There was a knock on the door.
“Wait a minute, someone’s at the door.”
“Be careful about answering it, Damien. There are so many kooks out there who are upset about this.”
Damien carried the phone over to the door and stared through the little viewport. “No, it’s all right,” he said. “It’s Senator Felker.”
Damien opened the door to invite the senator in, then he held the phone out so Ava could see.
“Ava, meet Senator Felker,” he said.
The senator saw Ava’s face and smiled at her.
“Now there’s a face I’ve seen hundreds of times.”
“Hello, Senator.”
“Sir, I thought the hearing was over. Do I need to come back tomorrow?” Damien asked.
“No, we won’t be needing you anymore. The hearing is over. Our findings will be announced tomorrow, but I thought I might give you a heads up.”
“Is the news good, or bad?”
“Good or bad is all a matter of perspective and history,” Senator Felker said. He smiled. “For you, I suppose, it’s good news. For me, as well, since I voted to support you. The finding of the committee is that there be a permanent motion to table the Emerson-Sherman bill. You may continue with this fascinating experiment.”
11
Five days later Damien was at The Surrogate House in Ava’s private room, sitting beside her bed. Doctor Scott had said that she would probably deliver today, and indeed, Ava’s labor pains had begun. Damien was holding onto the hand that was extended over the side of the bed.
“Unhn,” Ava said, grunting as one of the pains struck. She squinted her face and squeezed Damien’s hand.

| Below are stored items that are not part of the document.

/-! ## Substitution (04 R88) -/

/-- The nearest valid sample after position i in the rest of a frame, with its distance. -/
def nextGood : List (Option Sample) → Nat → Option (Nat × Int)
  | [], _ => none
  | some v :: _, n => some (n, v.y)
  | none :: t, n => nextGood t (n + 1)

/-- Substitute the missing samples of a frame: one or two in a run are interpolated, a longer run repeats the last valid one.
`last` is the last valid sample, `run` the missing samples already passed of this run. A run at the end of the frame has no
valid sample after it yet and repeats. A mean or interpolated sample is rounded to the nearest, half away from zero: the rule gives no
rounding (DESIGN CHOICE, log 131). -/
def fillGo : Int → Nat → List (Option Sample) → List Sample
  | _, _, [] => []
  | _, _, some v :: t => v :: fillGo v.y 0 t
  | last, run, none :: t =>
    let len := match nextGood t 0 with
      | some (n, _) => run + 1 + n
      | none => 3
    let y := match nextGood t 0 with
      | some (n, r) => if len ≤ 2 then rndDiv (last * (n + 1) + r * (run + 1)) (len + 1) else last
      | none => last
    { y := y, sub := true } :: fillGo last (run + 1) t

/-- The missing samples at the end of the last frame and the apertures of this one. -/
def pattern (p : ChanPath) : List (Option Sample) := List.replicate p.openN none ++ (List.range 48).map fun k => tget none k p.cur

/-- The pattern with its missing samples substituted. -/
def filled (p : ChanPath) : List Sample := fillGo p.last 0 (pattern p)

/-- The samples of the frame that ends, in aperture order. -/
def frameSamples (p : ChanPath) : List Sample := (filled p).drop p.openN

/-- The samples before the frame, newest first: those that the last frame left missing have their neighbours now. Its own stream value took
them as repeats, as it was due before aperture 0 of this frame was converted (log 131). -/
def earlier (p : ChanPath) : List Int :=
  if p.openN ≤ p.hist.length then (((filled p).take p.openN).map (·.y)).reverse ++ p.hist.drop p.openN else p.hist

/-- The samples that the frame leaves missing at its end (beyond two, a run repeats whatever its length), and the last valid one. -/
def nextOpen (p : ChanPath) : Nat := min 3 ((pattern p).reverse.takeWhile (·.isNone)).length
def nextLast (p : ChanPath) : Int := (((pattern p).reverse.findSome? id).map (·.y)).getD p.last

/-! ## Decimators (04 R89 to R93) -/

/-- Σ c[i] × x[i], newest first. -/
def conv : List Int → List Int → Int
  | c :: cs, x :: xs => c * x + conv cs xs
  | _, _ => 0

/-- ±(2^23 − 1). -/
def sat24 (x : Int) : Int := clampI (-(2 ^ 23 - 1)) (2 ^ 23 - 1) x

/-- The FIR decimator runs in RUN and CALIBRATE, the sinc^k filter otherwise (04 R89). -/
def firRuns (s : State) : Bool :=
  s.sup.st == .run || s.sup.st == .calibrate || (s.sup.st == .start && decide (4 ≤ s.sup.sphase))

def isMain (c : Nat) : Bool := c < 160

/-- Stage 1 over the samples of a frame, oldest first: an output at each k with k mod 6 = 5; the history and outputs, newest
first. -/
def stage1 (coef : List Int) : List Sample → Nat → List Int → List Int → List Int × List Int
  | [], _, h, y => (h, y)
  | v :: t, k, h, y =>
    let h := (v.y :: h).take 96
    let y := if k % 6 = 5 then (sat24 (rndDiv (conv coef h) (2 ^ 19)) :: y).take 1024 else y
    stage1 coef t (k + 1) h y

/-- Suffix sums of a list. -/
def suffixes : List Int → List Int
  | [] => []
  | x :: t => match suffixes t with
    | [] => [x]
    | y :: r => (x + y) :: y :: r

/-- Sums over windows of L, missing samples 0. -/
def boxSums (l : Nat) (xs : List Int) : List Int :=
  let sf := suffixes xs
  sf.mapIdx fun i x => x - sf.getD (i + l) 0

/-- k cascaded moving averages of L apertures at unity gain, in stream LSB. -/
def sincOut (k l : Nat) (h : List Int) : Int :=
  sat24 (rndDiv (((List.range k).foldl (fun x _ => boxSums l x) h).headD 0 * 16) (l ^ k))

/-- L of a parameter set (04 R92). -/
def sincL (x : SincSet) : Nat :=
  match x.notch with
  | 0 => 48
  | 1 => 15360
  | 2 => 12800
  | _ => x.l

/-- Settling time of a sinc^k filter, frames. -/
def sincSettle (x : SincSet) : Nat := (x.k * sincL x + 47) / 48 + 2

/-- Fill time of a coefficient set, frames (04 R91). -/
def firFill (p : PlanDef) (main : Bool) : Nat :=
  let n1 := if main then p.coefM1.length else p.coefA1.length
  let n2 := if main then p.coefM2.length else p.coefA2.length
  (n1 + 6 * n2 + 47) / 48
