/-- ESC of a point: quanta of 10^QEXP Wh primary per PU-frame (R139). One PU-frame is V_FS × I_FS / (5.89824 × 10^20) Wh. -/
def escOf (s : State) (pl : PlanDef) (p : Nat) : Scale :=
  let d := pointDef pl p
  let va := vaFs s pl p
  let q := d.qexp
  scaleOf (va.1 * d.ctnum * d.vtnum * (if q < 0 then 10 ^ (-q).toNat else 1))
    (va.2 * d.ctden * d.vtden * 589824000000000000000 * (if 0 ≤ q then 10 ^ q.toNat else 1))

/-- PESC of an output (R148): CONST pulses per kWh, without the ratios. -/
def pescOf (s : State) (pl : PlanDef) (o : Nat) : Scale :=
  let u := pl.pulses.getD o {}
  let va := vaFs s pl u.point
  scaleOf (va.1 * u.const) (va.2 * 589824000000000000000000)

/-- A scale lies in [2^-57, 2^-7). -/
def scaleOk (x : Scale) : Bool := decide (-57 ≤ x.k ∧ x.k ≤ -8)

/-- The lowest cause of Table 6.2 that applies; 0 none. -/
def scaleCause (s : State) (pl : PlanDef) (p : Nat) : Nat :=
  let ms := members (chMap pl p)
  if ms.any fun e => !fsqOk s e.2 then 1
  else if ms.any fun e => e.1 != 3 &&
      !decide (2 ^ 39 ≤ gainOf s pl p e.1 e.2 ∧ gainOf s pl p e.1 e.2 < 2 ^ 41) then 2
  else if ms.any fun e => e.1 == 3 &&
      !decide (2 ^ 32 ≤ gainOf s pl p e.1 e.2 ∧ gainOf s pl p e.1 e.2 < 2 ^ 47) then 3
  else if !scaleOk (escOf s pl p) then 4
  else 0

/-- Evaluate the scale fault of a point under a plan: `PTSTS` SCALEF, SFCAUSE, and 0x65 on entering (R132). -/
def scalePoint (pl : PlanDef) (s : State) (p : Nat) : State :=
  let x := ptAt s p
  let c := if (pointDef pl p).type = 0 then 0 else scaleCause s pl p
  if c = 0 ∧ !x.scalef then s
  else
    let s := s.setPt p { x with scalef := c != 0, sfcause := c }
    if c ≠ 0 ∧ !x.scalef then raise s 0x65 p (some (c : Nat)) else s

/-- `PLSSTS.SCALE` of an output (R148). -/
def scalePulse (pl : PlanDef) (s : State) (o : Nat) : State :=
  let bad := (pl.pulses.getD o {}).point < 128 && !scaleOk (pescOf s pl o)
  s.mapMet fun m => { m with pulse := tmod {} o (fun x => { x with scale := bad }) m.pulse }

/-- The scale-fault evaluation of a plan, or of an accepted calibration write (R132). -/
def scaleEval (s : State) (pl : PlanDef) : State :=
  forEach (List.range 8) (scalePulse pl) (forEach points (scalePoint pl) s)

/-- floor(d × df × m × 2^(E − 55)) (R139, R148). -/
def incOf (d : Int) (df : Nat) (x : Scale) : Int := asr (d * df * x.m) (55 - x.e).toNat

/-! ## Conditioning (06 R128 to R130) -/

/-- One phase of the interpolator of R129: its 16 taps over the streams, newest first, at a whole delay n and phase j of 1,024. Phase 0 is
the delayed stream itself; the other coefficients are the device's table (log 14). -/
def fdelayPhase (st : List Int) (n j : Nat) : Int :=
  if j = 0 then st.getD n 0 * 65536
  else ((List.range 16).map fun k => Config.fdelayTap n j k * st.getD k 0).sum

/-- fdelay: the stream delayed by 4 + dly / 65,536 frames, scaled by 2^16, with linear interpolation between adjacent phases, of which there
are 1,024 in a frame (R129). -/
def fdelay (s : State) (c : Nat) : Int :=
  let d := (clampI 0 (8 * 65536) (4 * 65536 + (calAt s c).dly.int)).toNat
  let st := (pathAt s c).streams
  let j := d / 64
  let a := fdelayPhase st (j / 1024) (j % 1024)
  let b := fdelayPhase st ((j + 1) / 1024) ((j + 1) % 1024)
  if d % 64 = 0 then a else asr (((64 - d % 64 : Nat) : Int) * a + ((d % 64 : Nat) : Int) * b) 6

def isRogowski (pl : PlanDef) (c : Nat) : Bool := (feSet pl c).sensor == 3

/-- nhpf of a member (R130). -/
def nhpf (pl : PlanDef) (p c : Nat) : Nat :=
  if (members (chMap pl p)).any fun e => isRogowski pl e.2 then (if isRogowski pl c then 1 else 2) else 1

/-- One trapezoidal integration step with the pole of R128: y and xp. -/
def rinStep (y xp x : Int) (sh : Nat) : Int := y - asr y 14 + asr (x + xp) (1 + sh)

/-- One high-pass stage: h from x, the last input and the last output. -/
def hpfStep (h hx x : Int) : Int := x - hx + h - asr h 14

/-- A value saturated to 48 bits, and whether it saturated (R127). -/
structure Sat where
  v : Int
  hit : Bool
deriving DecidableEq, Repr

def satOf (x : Int) : Sat := ⟨sat48 x, sat48 x != x⟩

/-- Condition one member: its new state and u (R128). `rsh` is the shift of the RIN instruction. -/
def condition (s : State) (pl : PlanDef) (p m c rsh : Nat) (k : Cond) : Cond × Sat :=
  let x := fdelay s c
  let y := if isRogowski pl c then rinStep k.y k.xp x rsh else 0
  let a := if isRogowski pl c then y else x
  let h1 := hpfStep k.h1 k.hx1 a
  let two := nhpf pl p c == 2
  let h2 := if two then hpfStep k.h2 k.hx2 h1 else 0
  let z := if two then h2 else h1
  ({ y := y, xp := x, h1 := h1, hx1 := a, h2 := h2, hx2 := if two then h1 else 0 },
   satOf (rndDiv (z * gainOf s pl p m c) (2 ^ 40)))

/-! ## Element powers (06 R133 to R137) -/

/-- Cascaded sections y = y + asr(x − y, n); the last is the output. -/
def lpf (n : Nat) : List Int → Int → List Int
  | [], _ => []
  | y :: t, x => let y' := y + asr (x - y) n; y' :: lpf n t y'

def lastOf (l : List Int) : Int := l.getLastD 0

/-- Number of elements of a point type (Table 6.3). -/
def elemCount (d : PointDef) : Nat := d.type

/-- Voltage and current member of an element: voltages as a difference of members (Table 6.3). -/
def elemOf (d : PointDef) (c : ChMap) (k : Nat) : Nat × Option Nat × Nat :=
  match d.type, k with
  | 1, _ => (refVolt c, none, 0)
  | 2, 0 => (4, some 5, 0)
  | 2, _ => (6, some 5, 2)
  | _, _ => (4 + k, none, k)

/-- What the segment yields for one element. -/
structure ElemOut where
  f : ElFilt
  e : Elem
  hit : Bool

/-- The quantities of Table 6.4 of an element from its voltage and current. -/
def elemRun (d : PointDef) (cal : Cal) (cs sn v i : Int) (f : ElFilt) (e : Elem) : ElemOut :=
  let p0 := satOf (asr (v * i) 34)
  let p := p0.v - cal.pofs.int
  let lp := lpf 10 f.lp p
  let lv := lpf 10 f.lv (v * v)
  let li := lpf 10 f.li (i * i)
  let vc := lpf 9 f.vc (asr (v * cs) 30)
  let vs := lpf 9 f.vs (asr (v * sn) 30)
  let ic := lpf 9 f.ic (asr (i * cs) 30)
  let is := lpf 9 f.is (asr (i * sn) 30)
  let p1 := asr (lastOf vc * lastOf ic + lastOf vs * lastOf is) 33 - cal.pofs.int
  let q1 := asr (lastOf vc * lastOf is - lastOf vs * lastOf ic) 33 - cal.qofs.int
  let q := if d.harm then q1 + e.qh else q1
  let pm := lastOf lp
  let sa := if d.arith then asr (isqrtI (lastOf lv) * isqrtI (lastOf li)) 34 else isqrtI (pm * pm + q * q)
  { f := { lp := lp, lv := lv, li := li, vc := vc, vs := vs, ic := ic, is := is }
    e := { e with p := p, pm := pm, p1 := p1, q := q, s := sa }, hit := p0.hit }

def sumE (l : List Elem) (f : Elem → Int) : Int := (l.map f).sum

/-- S_tot of a list of elements (R135). -/
def sTotOf (d : PointDef) (l : List Elem) : Int :=
  if d.arith then sumE l (·.s) else isqrtI (sumE l (·.pm) ^ 2 + sumE l (·.q) ^ 2)

def sgn (x : Int) : Int := if 0 ≤ x then 1 else -1

def iff0 (b : Bool) (x : Int) : Int := if b then x else 0

/-- The direction-resolved values of Table 6.5 over the open elements, by code; R213 of 09 for IMPORTONLY. -/
def dValues (d : PointDef) (l : List Elem) : List Int :=
  let o := l.filter (·.gate)
  let p := sumE o (·.p)
  let pt := sumE o (·.pm)
  let qt := sumE o (·.q)
  let p1 := sumE o (·.p1)
  let st := sTotOf d o
  let abs := sumE o fun e => sgn e.pm * e.p
  let imp := decide (0 ≤ pt)
  let ind := decide (0 ≤ qt)
  let aq : Int := qt.natAbs
  [ if d.importOnly then abs else iff0 imp p,
    iff0 (!imp) (-p),
    iff0 (imp && ind) aq, iff0 (!imp && ind) aq, iff0 (!imp && !ind) aq, iff0 (imp && !ind) aq,
    if d.importOnly then st else iff0 imp st,
    iff0 (!imp) st,
    if d.importOnly then (p1.natAbs : Int) else iff0 (decide (0 ≤ p1)) p1,
    iff0 (decide (p1 < 0)) (-p1),
    abs,
    sumE (o.filter fun e => decide (e.pm < 0)) fun e => -e.p ]

/-- The quantities the safe plan's segments form: total active and reactive (05 Table 5.13). -/
def safeQty (q : Nat) : Bool := decide (q ≤ 6) || q == 11 || q == 12

/-! ## RMS quantities (06 R146) -/

/-- The RMS quantities of a point and frame from its conditioned members: number and value, saturated differences. -/
def rmsVals (d : PointDef) (u : Tab Int) : List (Nat × Sat) :=
  let g (m : Nat) := tget 0 m u
  let ll := if d.type = 2 ∨ d.type = 3 then
      [(8, satOf (g 4 - g 5)), (9, satOf (g 5 - g 6)), (10, satOf (g 6 - g 4))] else []
  let cn := g 0 + g 1 + g 2
  let nc := if d.type = 3 then [(11, satOf cn)] else []
  let mm := if u.any (·.1 == 3) then
      (if d.type = 3 then [(12, satOf (g 3 - cn))] else if d.type = 1 then [(12, satOf (g 0 - g 3))] else []) else []
  (u.map fun e => (e.1, (⟨e.2, false⟩ : Sat))) ++ ll ++ nc ++ mm

/-- A frame's full weight in the window sums. -/
def fullW : Nat := 2 ^ 16

/-- Add a frame to the sums of an RMS quantity, with its weight in the 10/12-cycle window. -/
def rmsAdd (w : Nat) (t : Tab Rms) (e : Nat × Sat) : Tab Rms :=
  tmod {} e.1 (fun r => let q := e.2.v.natAbs * e.2.v.natAbs
                        { r with u := e.2.v, s10 := r.s10 + q * w, sH := r.sH + q * fullW }) t

/-- Add a frame to a linear window sum. -/
def linAdd (w : Nat) (t : Tab (Int × Int)) (e : Nat × Int) : Tab (Int × Int) :=
  tmod (0, 0) e.1 (fun r => (e.2, r.2 + e.2 * w)) t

“Are you all right?” Damien asked.
“I was so anxious to do this, that I didn’t even think about this part,” Ava said. “It’s now apparent that I didn’t think this thing through. I’ve changed my mind, I’ve decided not to do it.” She winced as she felt yet another contraction.
Damien laughed. “A little late for that, sister.”
“I’d say so,” Ava said. “You’re going to stay with me, aren’t you? I mean, isn’t that what the father does?”
Damien laughed as well. “Well, since the father of this baby died thousands of years ago, I guess I can stand in.”
There was a light knock on the door, then Taylor Scott pushed it open and came into the room.
“I think it’s time to get you into one of the delivery rooms,” he said.
“One of the delivery rooms? I didn’t know we had more than one,” Damien said.
“We have two now, with three beds in each room. I’ve called in help, because it looks as if all six will be delivering at exactly the same time.”
“Exactly the same time? Isn’t that a little strange?” Damien asked. “I mean what are the odds that they would all six be delivering at the same time?”
“You tell me, Damien, what hasn’t been strange about these pregnancies? Today is exactly twenty-one days after the embryos were implanted. Twenty-one days and you ask me if a little thing like all of them being born at the same time is a little strange?”
Ava was moved from the bed to a gurney, then pushed down the hall and into one of the two rooms. Even as Ava was being pushed into one of the rooms Damien saw the others also being moved. There was a frenzy of activity among the attending doctors, and nurses.
He knew it wasn’t right of him to feel so, but he was glad that Dr. Scott would be attending Ava.
When all six mothers were inside, the doors were closed, and Damien walked back to the waiting room where he saw Adam Lewis and Walt Calhoun.
“Glad to have you here with me,” Damien said as he poured himself a cup of coffee.
“Yeah, well, we wouldn’t be any place else. I guess in a manner of speaking, we’re all the fathers in waiting,” Calhoun said.
“I hope everything goes all right,” Lewis asked.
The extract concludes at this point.